Poster Session 1.D - Pathological and Oncological Sciences
Lénárt, Ádám
Institute of Clinical Pathophysiology
Ádám Lénárt1, Tamás Fazekas2, Péter Nyirády2
1: Institute of Clinical Pathophysiology
2: Semmelweis University, Department of Urology
The epidemiology and treatment of prostate cancer in Central and Eastern Europe remain less characterized compared with Western countries. We analyzed prostate cancer incidence, mortality, and treatment patterns in Hungary, and contextualized these findings within the broader European landscape.
This retrospective population-based study analyzed national incidence (Hungarian National Cancer Registry, 2001–2023), mortality (WHO Mortality Database), population estimates (Hungarian Central Statistical Office), insurance claim records (National Health Insurance Fund, NEAK, 2013–2024), and European comparative data from the European Cancer Information System (ECIS). Crude, age-specific, and age-standardized (2013 European Standard Population) rates were calculated, and county-level geographic variation analyses were conducted. Temporal trends were assessed using Joinpoint Regression (v5.4.0). Analyses were performed using GraphPad Prism v9.0.

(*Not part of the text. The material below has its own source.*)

-- ==== Sys2Proof/Laws/Exec.lean ====
section
/-! SUPPORT. One equation per instruction: `exec` calls its meaning. Each is true by `rfl`; a proof that rewrites with one
does not take the dispatch apart. -/

namespace Sys2Proof.Machine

Age-standardized incidence peaked at 137 per 100,000 in 2013, increasing by an average of 1.67% per year between 2001 and 2017 (95% CI −2.82 to 3.74), followed by a 6.62% decline between 2017 and 2021 (95% CI −11.72 to 8.51), while crude incidence continued to rise steadily (2.11% per year; 95% CI 1.40–2.88). Diagnoses were most commonly in men aged 70–79 years. Age-standardized mortality declined (over what time period) modestly to 42 per 100,000, whereas crude mortality increased after 2005. Hungary’s mortality-to-incidence ratio of 0.32 exceeded that of most Western European countries, while cumulative risk by age 74 remained among the lowest in Europe at 6.66%. The proportion of patients receiving definitive treatment increased from 23.8% in 2013 to 42.5% in 2024, driven by rising use of radiotherapy, although there was substantial regional variation in treatment.
Prostate cancer incidence in Hungary is relatively low, yet mortality remains comparatively high, yielding an elevated mortality-to-incidence ratio consistent with underdiagnosis rather than lower disease burden. These findings support the interpretation of underdiagnosis rather than a genuinely lower disease burden. These findings support the need for context-specific early detection strategies in Central and Eastern Europe, balancing concerns about overdiagnosis in high-incidence Western settings with the ongoing risk of late-stage detection.